John Percy Lockhart-Mummery FRCS (14 February 1875 – 24 April 1957), was a British surgeon at St Mark's Hospital, London, who devised a classification of rectal cancer and described familial polyposis which led to the formation of the polyposis registry. He was the author of several books, including Diseases of the Rectum and Colon and their Surgical Treatment (1923), The Origin of Cancer (1934), and After Us, or the World as it Might Be (1936). His work on colorectal surgery earned him the nickname "King Rectum".

Lockhart-Mummery's grandfather, his brother, and his father, John Howard Mummery, were all dental surgeons. While studying at Cambridge he developed sarcoma of his leg, for which Joseph Lister carried out an amputation. He completed his clinical training in 1899 at St George's Hospital, London, and in 1904 was appointed Hunterian Professor at the Royal College of Surgeons. He showed that sigmoidoscopy was safe and effective in looking for diseases of the large bowel. During the First World War he operated at King Edward VII's Hospital Sister Agnes, where he treated mainly gunshot wounds affecting the colon, rectum and anus.

Lockhart-Mummery was the first secretary of the British Proctological Society, which in 1939, became a section of the Royal Society of Medicine (RSM). Some of his theories on cancer and eugenics are controversial, and were thought of as radical at that time, even by his friend Lord Horder, president of the Eugenics Society. He was also a friend of H. G. Wells, with whom he shared some beliefs about the role of science in the problems of the human body.

==Early life and education==
John Lockhart Mummery (later Lockhart-Mummery), was born in Islip Manor, Northolt, on 14 February 1875 to John Howard Mummery, a dental surgeon, and his first wife Mary Lily. His paternal grandfather was a dental surgeon, and his younger brother, Stanley, also became a dental surgeon.

He was educated first at Eagle House School and then The Leys School. Subsequently, he gained admission to Gonville and Caius College, Cambridge, passing the first part of the Natural Sciences Tripos in 1897 with second-class honours. During his time at Cambridge he developed sarcoma of his leg, for which Joseph Lister carried out an amputation. Subsequently, he took up a post as assistant anatomy demonstrator at Cambridge. He completed his clinical training in 1899 at St George's Hospital, London, where he won the Thompson gold medal and completed resident posts there. In 1900 he gained a Fellowship.

==Early career==
Lockhart-Mummery worked at the North Eastern Hospital for Children at Hackney and at the King Edward VII Hospital for Officers. In 1903 he was appointed to the staff of St Mark's Hospital, London. The following year he was Hunterian Professor at the Royal College of Surgeons, where he spoke on the physiology and treatment of surgical shock and collapse, drawing on his book After-treatment of Operations (1903), which ran into four editions and was translated into a number of languages including Arabic.
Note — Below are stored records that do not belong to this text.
/-- A description that changes the shape, one that does not fit the table, and one from a link outside
the set. -/
theorem witness_DescriptionIsCheckedAndApplied :
    let e := { source with options := { source.options with remoteAllowed := true } }
    let s := dispatched .description description (withEntry e running)
    s.AtRest ∧
    s.ingest.dispatch = some ⟨frame .description description, 3⟩ ∧
    s.entry 3 = e ∧ e.id = (frame .description description).id ∧ e.links.get .il0 = true ∧
    description.length = 10 ∧ fieldAt description 2 1 = s.grid.f0 ∧
    fieldAt description 3 1 ∈ rateFamily s.grid.f0 ∧ 1 ≤ fieldAt description 4 3 ∧
    fieldAt description 7 1 ≤ 15 ∧ fieldAt description 8 1 ≤ 8 ∧ fieldAt description 9 1 ≤ 1 ∧
    e.state = .active ∧ e.shape.rate ≠ fieldAt description 3 1 ∧
    source.options.remoteAllowed = false ∧ ([] : List Byte).length ≠ 10 := by decide

/-- Completion: a slot that holds the one expected source, one that does not, one whose instant expects no
source, and one already READY. The walk: a READY slot beside the horizon, one behind an OPEN slot, one
behind a skipped instant at the cadence mark. -/
theorem witness_CompletionIsEvaluatedAndWalkedInInstantOrder :
    let s := withSlots [(50000, slot .ready), (50001, slot .opened), (50002, slot .ready)] running
    let holding := { slot .opened with contributors := [(3, record)] }
    let t := withSlots [(50000, holding), (50001, slot .opened), (50002, slot .ready)]
      (withEntry source running)
    let gap := withSlots [(50001, slot .ready)] { running with
      time := { running.time with cadenceMark := some 50000 } }
    tableSorted s.window.slots ∧ s.window.config.mode = .early ∧ s.reporting.opState = .running ∧
    s.window.horizon = some 49999 ∧ s.slot? 50000 = some (slot .ready) ∧
    s.slot? 50002 = some (slot .ready) ∧
    tableSorted t.window.slots ∧ t.slot? 50000 = some holding ∧ holding.state = .opened ∧
    source.state = .active ∧ source.options.required = true ∧
    50000 % t.grid.rate * source.shape.rate % t.grid.rate = 0 ∧
    tableFind 3 holding.contributors = some record ∧
    tableFind 3 (slot .opened).contributors = none ∧ (slot .ready).state ≠ .opened ∧
    1 % 50 * 25 % 50 ≠ 0 ∧ t.slot? 50003 = none ∧
    gap.slot? 50000 = none ∧ gap.time.cadenceMark = some 50000 ∧
    gap.slot? 50001 = some (slot .ready) ∧ [50000].Pairwise (· < ·) := by decide

/-- The instants that the walk reaches there are 50,000 alone, behind an OPEN slot no other. -/
theorem witness_CompletionIsEvaluatedAndWalkedInInstantOrder_closes :
    let s := withSlots [(50000, slot .ready), (50001, slot .opened), (50002, slot .ready)] running
    ∀ k, k ∈ [50000] ↔ 49999 < k ∧ (∃ v, s.slot? k = some v ∧ v.state = .ready) ∧
      ∀ x, 49999 < x → x < k →
        (∃ v, s.slot? x = some v ∧ v.state = .ready) ∨
        (∀ v, s.slot? x = some v → v.unclosed = false) ∧
          ∃ m, s.time.cadenceMark = some m ∧ x ≤ m := by
  intro s k
  constructor
  · intro h
    obtain rfl := List.mem_singleton.1 h
    exact ⟨by decide, ⟨_, rfl, rfl⟩, fun x a b => by omega⟩
  · rintro ⟨above, ⟨v, hv, ready⟩, between⟩
    by_contra hk
    rcases between 50001 (by decide) (Nat.lt_of_le_of_ne (by
      simp only [List.mem_singleton] at hk; omega) fun e => by
        subst e; cases hv; cases ready) with ⟨w, hw, hr⟩ | ⟨hw, -⟩
    · cases hw; contradiction
    · exact absurd (hw _ rfl) (by decide)

/-- R59, R105: the ACTIVE required source in its list makes a slot READY, its absence does not. -/
theorem test_completion :
    let holding := { slot .opened with contributors := [(3, record)] }
    let t := withSlots [(50000, holding), (50001, slot .opened)] (withEntry source running)
    ((evaluateAll t).1.slot? 50000).map (·.state) = some .ready ∧
    ((evaluateAll t).1.slot? 50001).map (·.state) = some .opened := by decide

/-- Pressure holds one record below the low-water mark, and not at it; an unclosed slot, which is the
oldest, a CLOSED one, and an instant without a slot. -/
theorem witness_ClosesQueueTheSlotAndPressureRepeatsThem :
    let s (free : Nat) : State := withSlots [(49999, slot .closed), (50000, slot .opened)]
      { running with window := { running.window with freeRecords := free } }
    tableSorted (s 4095).window.slots ∧ (s 4095).pressureHolds = true ∧
    (s 4096).pressureHolds = false ∧ (s 4095).slot? 50000 = some (slot .opened) ∧
    (slot .opened).unclosed = true ∧ (s 4095).slot? 49999 = some (slot .closed) ∧
    (slot .closed).unclosed = false ∧ (s 4095).slot? 50001 = none ∧
    (∀ p ∈ (s 4095).window.slots, p.2.unclosed = true → 50000 ≤ p.1) := by decide
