-- ==== Sys2Proof/Machine/Flags.lean ====
section
/-! DEFINITION. The flags the NPE reads, the two bits of the chip status byte (R28, R91), and the poll limit (R115). -/

namespace Sys2Proof.Machine

/-- READY is set in a status byte (R91). -/
def statusReady (c : Config) (s : Byte) : Bool := (s &&& c.bus.readyMask) != 0

/-- FAIL is set in a status byte (R91). -/
def statusFail (c : Config) (s : Byte) : Bool := (s &&& c.bus.failMask) != 0

/-- After `polls` not-ready answers the wait loop has reached its limit (R114, R115, R116). -/
def pollLimitReached (c : Config) (polls : Nat) : Bool :=
  match c.pollLimit with
  | .unbounded => false
  | .bounded m => decide (m ≤ polls)

end Sys2Proof.Machine
end

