-- ==== Sys2Proof/Machine/Sequencer.lean ====
section
/-! DEFINITION. The sequencer (R21, R68, R69): the steps of an operation one after the other, in the order of its sequence,
until the operation ends, a wait loop meets a not-ready answer, a host event is due, or a page-buffer access is not
admitted; and the step sequences the operations share (R113, R114, R116, R161). -/

namespace Sys2Proof.Machine

/-- The sequencer has no step here: a page-buffer access of a page buffer that is not all admitted (R63). -/
def blocked (s : State) (m : Micro) : Bool :=
  match m with
  | .strideRead buf _ => !pageAdmitted s buf
  | .strideWrite buf _ => !pageAdmitted s buf
  | .eccCorrect buf _ => !pageAdmitted s buf
  | _ => false

/-- Perform the steps in order, then the completion step (R68, R69, R223). The run stops before a step when a host event is
due or the step is blocked, and after a not-ready answer (log 3). -/
def runSteps (k : OpKind) : List Micro → State → State
  | [], s => completeOk s
  | m :: ms, s =>
    if hostDue s || blocked s m then { s with pos := .run (m :: ms) }
    else
      match perform k m s with
      | .done s' => runSteps k ms s'
      | .again loop s' => { s' with pos := .run (loop ++ ms) }
      | .raised e info s' => raiseErr k e info s'

/-- The first of the steps is a page-buffer access that is not admitted, and no host event is due: stuck (R63). -/
def stuckAt (ms : List Micro) (s : State) : Bool :=
  match ms with
  | [] => false
  | m :: _ => !hostDue s && blocked s m

/-- Run an operation of kind `k`: from its start with `begin`, or on from where its sequence stands (R21). -/
def runOperation (k : OpKind) (start : State → State) (s : State) : Host.Outcome State Fault Refusal :=
  match s.pos with
  | .start => .next (start s)
  | .run ms => if stuckAt ms s then .fault .bufferNotAdmitted else .next (runSteps k ms s)
  | .fail e info => .next (raiseErr k e info s)

/-- `address_phase(idx, with_col)` (R113). -/
def addressPhase (g : Geometry) (idx : Word32) (withCol : Bool) : List Micro := (addressBytes g idx withCol).map Micro.addr

/-- `status_poll()`, with `status_check` of its byte where `check` says so (R114, R119). -/
def statusPoll (c : Config) (check : Bool) : List Micro := [.zeroPolls, .cmd c.bus.cmdStatus, .statusRead check]

/-- `wait_rnb()` (R116). -/
def waitRnb : List Micro := [.zeroPolls, .waitRnb]

end Sys2Proof.Machine
end

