-- ==== Sys2Proof/Machine/PageTransfer.lean ====
section
/-! DEFINITION. The page transfer engine (R161): the steps of `transfer_page`. -/

namespace Sys2Proof.Machine

/-- The steps of stride `k` of a read (R163, R164); without ECC the transfer alone (R165). -/
def strideReadSteps (c : Config) (buf : Word64) (k : Nat) : List Micro :=
  match c.ecc with
  | some _ => [.eccStart, .strideRead buf k, .eccCompute k]
  | none => [.strideRead buf k]

/-- The steps of stride `k` of a write (R163, R164); without ECC the transfer alone (R165). -/
def strideWriteSteps (c : Config) (buf : Word64) (k : Nat) : List Micro :=
  match c.ecc with
  | some _ => [.eccStart, .strideWrite buf k, .eccCompute k]
  | none => [.strideWrite buf k]

/-- The read-ECC extraction and the correction pass (R167, R169); nothing without ECC (R165). -/
def correctionSteps (c : Config) (g : Geometry) (buf : Word64) : List Micro :=
  match c.ecc with
  | some _ => .extractEcc :: (List.range (strideCount c g)).map (Micro.eccCorrect buf)
  | none => []

/-- `transfer_page(true, buf)` (R161): the strides in order, the spare read, the extraction, the correction pass. -/
def transferRead (c : Config) (g : Geometry) (buf : Word64) : List Micro :=
  (List.range (strideCount c g)).flatMap (strideReadSteps c buf) ++ [.spareRead] ++ correctionSteps c g buf

/-- `transfer_page(false, buf)` (R161): the strides in order, the spare image, the spare write. -/
def transferWrite (c : Config) (g : Geometry) (buf : Word64) : List Micro :=
  (List.range (strideCount c g)).flatMap (strideWriteSteps c buf) ++ [.buildSpare, .spareWrite]

end Sys2Proof.Machine
end

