-- ==== Sys2Proof/Machine/Step.lean ====
section
/-! DEFINITION. The step of the machine, and the placing of an instruction where it is run next. -/

namespace Sys2Proof.Machine

/-- One step of the machine. -/
def step (s : State) : Host.Outcome State Fault Refusal := advance s

/-- The state with the instruction whose bits are `w` issued, so that the next step runs it (log 5). -/
def State.withFetchWord (s : State) (nbits w : Nat) : State := placeWord s nbits w

end Sys2Proof.Machine
end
In 1904 he revealed improvements in sigmoidoscopy, and subsequently showed it was safe and effective in looking for diseases of the large bowel. He won the Jacksonian Prize for 1909 for his essay on diseases of the colon, which he published in 1910 as Diseases of the Colon and their Surgical Treatment and later combined with Diseases of the Rectum and Anus: A practical handbook (1914) to produce Diseases of the Rectum and Colon and their Surgical Treatment (1923). It was published by Baillière, Tindall & Cox and a second edition was produced in 1934.
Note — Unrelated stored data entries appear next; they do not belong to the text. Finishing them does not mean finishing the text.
/-- R63: a page buffer with an address outside HOST_MEM or past 2^64 - 1 leaves the sequencer no step at the stride-0
access: the operation is stuck there. -/
def Obligations.UnadmittedPageBufferIsStuck : Prop :=
  (∀ (s : State) (buf : Word64), pageAdmitted s buf = true ↔
    ∀ i < (geometry s).pageSize, buf.toNat + i < 2 ^ 64 ∧
      ∃ r ∈ s.cfg.hostMem, r.base ≤ buf.toNat + i ∧ buf.toNat + i < r.base + r.size) ∧
  ∀ (i : Instr) (s : State) (buf : Word64) (ms : List Micro),
    pageAdmitted s buf = false → hostDue s = false →
    s.pos = .run (.strideRead buf 0 :: ms) ∨ s.pos = .run (.strideWrite buf 0 :: ms) →
    exec i s = .fault .bufferNotAdmitted

/-- R63: a PAGE_PROGRAM whose page buffer is not admitted runs up to the stride-0 access and stops there, BUSY, RESULT and
host memory as they were, no bus primitive after. -/
def Obligations.ProgramStopsBeforeUnadmittedBuffer : Prop :=
  ∀ (s : State) (page : Word32) (buf : Word64) (d : Device) (acks : List Answer) (rest : List Input),
    JustIssued s → s.dev = some d → pageAdmitted s buf = false → 1 ≤ strideCount s.cfg d.geom →
    Answered s acks rest → (∀ a ∈ acks, a.ok = true) →
    acks.length = 2 + d.geom.colCycles + d.geom.rowCycles + (if s.cfg.ecc.isSome then 1 else 0) →
    ∃ t ms, exec (.pageProgram page buf) s = .next t ∧ t.phase = .busy ∧ t.pos = .run (.strideWrite buf 0 :: ms) ∧
      t.result = s.result ∧ t.mem = s.mem ∧ t.inputs = rest ∧
      t.trace = s.trace ++ [.sel true true, .cmd s.cfg.bus.cmdProgram true] ++ addressEvents d.geom page true ++
        (if s.cfg.ecc.isSome then [.eccstart true] else [])

/-! ### IDENTIFY and DETACH -/

/-- R140, R141, R143, R149: IDENTIFY with good answers loads the first matching entry, under every RESET_WAIT_MODE and
ID_SELECT; the FAIL bit of the status byte `ready` plays no part. -/
def Obligations.IdentifyLoadsMatchedChip : Prop :=
  ∀ (s : State) (ready maker device : Byte) (e : ChipDesc) (rest : List Input),
    JustIssued s → s.dev = none → capabilitiesPresent s.cfg = true → statusReady s.cfg ready = true →
    catalogMatch s.cfg maker device = some e →
    Answered s (List.replicate ((if s.cfg.idSelect = .bracket then 1 else 0) + 1 +
        (if s.cfg.resetWait = .status then 2 else 1) + 2) (goodAnswer [ready]) ++
      [goodAnswer [maker], goodAnswer [device]] ++
      List.replicate (if s.cfg.idSelect = .bracket then 1 else 0) (goodAnswer [])) rest →
    ∃ t, exec .identify s = .next t ∧ t.phase = .idle ∧ t.result = 0 ∧ identified t = true ∧ geometry t = e.geom ∧
      t.idReg = idWord maker device ∧ t.idReg.extractLsb' 0 8 = maker ∧ t.idReg.extractLsb' 8 8 = device ∧
      t.idReg.extractLsb' 16 16 = 0 ∧ BuffersSized t ∧ t.cellWidth = 8 ∧ t.inputs = rest ∧ t.mem = s.mem ∧
      t.ce = (if s.cfg.idSelect = .bracket then false else s.ce) ∧
      (s.cfg.idSelect = .none → s.cfg.resetWait = .rnb →
        t.trace = s.trace ++ [.cmd s.cfg.bus.cmdReset true, .waitrdy true, .cmd s.cfg.bus.cmdReadId true,
          .addr s.cfg.bus.idAddr true, .read1 (some maker), .read1 (some device)])

/-- R141: no matching entry is UnsupportedDevice, and the instance stays unidentified with ID 0 (R146). -/
def Obligations.IdentifyWithoutMatchFails : Prop :=
  ∀ (s : State) (maker device : Byte) (rest : List Input),
    JustIssued s → s.dev = none → capabilitiesPresent s.cfg = true → s.cfg.idSelect = .none → s.cfg.resetWait = .rnb →
    (∀ e ∈ s.cfg.catalog, ¬ (e.makerId = maker ∧ e.deviceId = device)) →
    Answered s (List.replicate 4 (goodAnswer []) ++ [goodAnswer [maker], goodAnswer [device]]) rest →
    ∃ t, exec .identify s = .next t ∧ t.phase = .idle ∧
      t.result = resultWord (errCode .unsupportedDevice) 0 0 ∧ t.dev = none ∧ t.idReg = 0 ∧ t.ce = s.ce

/-- R148 and R145: IDENTIFY of an identified instance is NotSupported and rolls nothing back; without every bus capability,
and under ECC every ECC capability, it is MissingCapability, before any primitive. -/
def Obligations.IdentifyIsTurnedAway : Prop :=
  (∀ c : Config, capabilitiesPresent c = true ↔
    (c.busCaps.select ∧ c.busCaps.command ∧ c.busCaps.address ∧ c.busCaps.read ∧ c.busCaps.readSingle ∧
      c.busCaps.write ∧ c.busCaps.waitReady) ∧
    (c.ecc ≠ none → c.eccCaps.startStride ∧ c.eccCaps.compute ∧ c.eccCaps.correct)) ∧
  ∀ s : State, JustIssued s → hostDue s = false →
    (identified s = true → exec .identify s = .next { s with
      phase := .idle, result := resultWord (errCode .notSupported) 0 0 }) ∧
    (identified s = false → capabilitiesPresent s.cfg = false → exec .identify s = .next { s with
      phase := .idle, result := resultWord (errCode .missingCapability) 0 0, dev := none, idReg := 0 })

/-- R141: the scan takes the first entry with the two ids, and answers none exactly where no entry has them. -/
def Obligations.CatalogScanTakesFirstMatch : Prop :=
  ∀ (c : Config) (maker device : Byte),
    (∀ e, catalogMatch c maker device = some e ↔
      ∃ before after, c.catalog = before ++ e :: after ∧ e.makerId = maker ∧ e.deviceId = device ∧
        ∀ e' ∈ before, ¬ (e'.makerId = maker ∧ e'.deviceId = device)) ∧
    (catalogMatch c maker device = none ↔ ∀ e ∈ c.catalog, ¬ (e.makerId = maker ∧ e.deviceId = device))

/-- R147: DETACH, whatever ARG and BUF hold, always completes with ERR 0 from any state, performs no primitive and leaves
`ce`. -/
def Obligations.DetachCompletes : Prop :=
  (∀ (arg : Word32) (buf : Word64),
    decodeFields { op := 6, en := false, rsvd := 0, arg := arg, buf := buf } = .valid .detach) ∧
  ∀ s : State, JustIssued s → hostDue s = false →
    exec .detach s = .next { s with phase := .idle, result := 0, dev := none, idReg := 0 }

/-! ### SELECT and the block-level operations -/

/-- R191: SELECT performs its primitive whether or not the instance is identified; `ce` follows a success and is kept by a
failure, which is BusError. -/
def Obligations.SelectCompletes : Prop :=
  (∀ (en : Bool) (arg : Word32) (buf : Word64),
    decodeFields { op := 2, en := en, rsvd := 0, arg := arg, buf := buf } = .valid (.select en)) ∧
  ∀ (s : State) (en : Bool) (a : Answer) (rest : List Input), JustIssued s → Answered s [a] rest →
    (a.ok = true → exec (.select en) s = .next { s with
      phase := .idle, ce := en, result := 0, inputs := rest, draws := s.draws + 1
      trace := s.trace ++ [.sel en true] }) ∧
    (a.ok = false → exec (.select en) s = .next { s with
      phase := .idle, result := resultWord (errCode .busError) 0 0, inputs := rest, draws := s.draws + 1
      trace := s.trace ++ [.sel en false] })

/-- R192: a page or block operation of an unidentified instance completes at once with NotSupported, with no primitive and
no host-memory access. -/
def Obligations.UnidentifiedOperationIsNotSupported : Prop :=
  ∀ (s : State) (page : Word32) (buf : Word64), JustIssued s → hostDue s = false → identified s = false →
    ∀ i, i = .pageRead page buf ∨ i = .pageProgram page buf ∨ i = .blockErase page →
      exec i s = .next { s with phase := .idle, result := resultWord (errCode .notSupported) 0 0 }

/-- R199, R200, R119: BLOCK_ERASE with good answers and a ready status byte `b`: its trace, its result, and nothing else;
and the row it sends, the block index or the index of the block's first page modulo 2^32. -/
def Obligations.BlockEraseCompletes : Prop :=
  (∀ (c : Config) (g : Geometry) (block : Word32),
    (c.eraseRow = .blockIndex → eraseRow c g block = block) ∧
    (c.eraseRow = .pageOfBlock → (eraseRow c g block).toNat = block.toNat * g.pagesPerBlock % 2 ^ 32)) ∧
  ∀ (s : State) (block : Word32) (d : Device) (acks : List Answer) (a : Answer) (b : Byte) (rest : List Input),
    JustIssued s → s.dev = some d → Answered s (acks ++ [a]) rest → (∀ x ∈ acks, x.ok = true) →
    acks.length = 4 + d.geom.rowCycles → a.ok = true → a.bytes.head? = some b → statusReady s.cfg b = true →
    exec (.blockErase block) s = .next { s with
      phase := .idle, ce := true, polls := 0, resultStatus := some b
      result := resultWord (if statusFail s.cfg b then errCode .ioError else errCode .ok) b 0
      inputs := rest, draws := s.draws + (5 + d.geom.rowCycles)
      trace := s.trace ++ [.sel true true, .cmd s.cfg.bus.cmdErase true] ++
        addressEvents d.geom (eraseRow s.cfg d.geom block) false ++
        [.cmd s.cfg.bus.cmdEraseConfirm true, .cmd s.cfg.bus.cmdStatus true, .read1 (some b)] }

/-- R196, R165, R168: PAGE_PROGRAM without ECC sends the page's bytes and a blank spare area. -/
def Obligations.PageProgramCompletesWithoutEcc : Prop :=
  ∀ (s : State) (page : Word32) (buf : Word64) (d : Device) (acks : List Answer) (a : Answer) (b : Byte)
    (rest : List Input),
    JustIssued s → s.dev = some d → s.cfg.ecc = none → pageAdmitted s buf = true → Answered s (acks ++ [a]) rest →
    (∀ x ∈ acks, x.ok = true) → acks.length = 6 + d.geom.colCycles + d.geom.rowCycles → a.ok = true →
    a.bytes.head? = some b → statusReady s.cfg b = true →
    exec (.pageProgram page buf) s = .next { s with
      phase := .idle, ce := true, polls := 0, resultStatus := some b
      result := resultWord (if statusFail s.cfg b then errCode .ioError else errCode .ok) b 0
      dev := some { d with oob := List.replicate d.geom.spareSize 0xFF }
      inputs := rest, draws := s.draws + (7 + d.geom.colCycles + d.geom.rowCycles)
      trace := s.trace ++ [.sel true true, .cmd s.cfg.bus.cmdProgram true] ++ addressEvents d.geom page true ++
        [.write (memReadBytes s.mem buf.toNat d.geom.pageSize) true,
         .write (List.replicate d.geom.spareSize 0xFF) true,
         .cmd s.cfg.bus.cmdProgramEnd true, .cmd s.cfg.bus.cmdStatus true, .read1 (some b)] }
In 1913, upon Swinford Edwards' retirement, Lockhart-Mummery became senior surgeon at St Mark's. The following year and a few days before the start of the First World War, Sister Agnes of King Edward VII Hospital for Officers, drew up a list of 21 honorary staff to treat wounded officers at 9 Grosvenor Gardens without a fee. Lockhart-Mummery became a significant name on the list, probably carried out more operations at the hospital than any other surgeon there, and treated mainly gunshot wounds affecting the colon, rectum and anus. Among officers he treated was Major Horace Sewell, who had been injured in May 1915 and required shell casing removing from the thigh. When Leonard Tyrwhitt was wounded by a Mauser bullet above his left knee, it was Lockhart-Mummery who removed it. On Armistice Day, he operated twice. His work on colorectal surgery earned him the nickname "King Rectum".

==Later career==

Despite operating on the most rich and famous of London of the time, operating on the colon, rectum and anus was not fashionable to discuss. In 1924 he started the Polyposis Registry with Cuthbert Dukes, which kept data on people with inherited multiple polyps. In 1925 his systematic study of people and their families demonstrated a genetic explanation for the association between people with multiple bowel polyps and bowel cancer, 20 years after polyposis was first suggested to be a familial condition by William Harrison Cripps of St Bartholomew's Hospital. Lockhart-Mummery was a co-founder and key figure in the 1923 British Empire Cancer Campaign, in which he remained active for the rest of his life and which slanted more clinically than the rival scientific Imperial Cancer Research Fund, who had their own significant figures including Walter Morley Fletcher and Frederick Gowland Hopkins.

He believed that pruritus ani had a local cause and not a general cause as believed by others such as Lord Horder. In 1939 he described rectal prolapse in children. He also practised in Harley Street.

==Theories==
Lockhart-Mummery's understanding of cancer, reflected in his frequent use of metaphors such as "Bolshevist", "communist" and "utopian", in his explanation of the origin of cancer, led to cancer being seen as an infectious disease, something that could be passed from one generation to another, spreading its way through society. In The Origin of Cancer, he wrote "the cancer cell may be compared with the citizen of a country who suddenly becomes a communist". On two occasions he had disagreements with William Ewart Gye.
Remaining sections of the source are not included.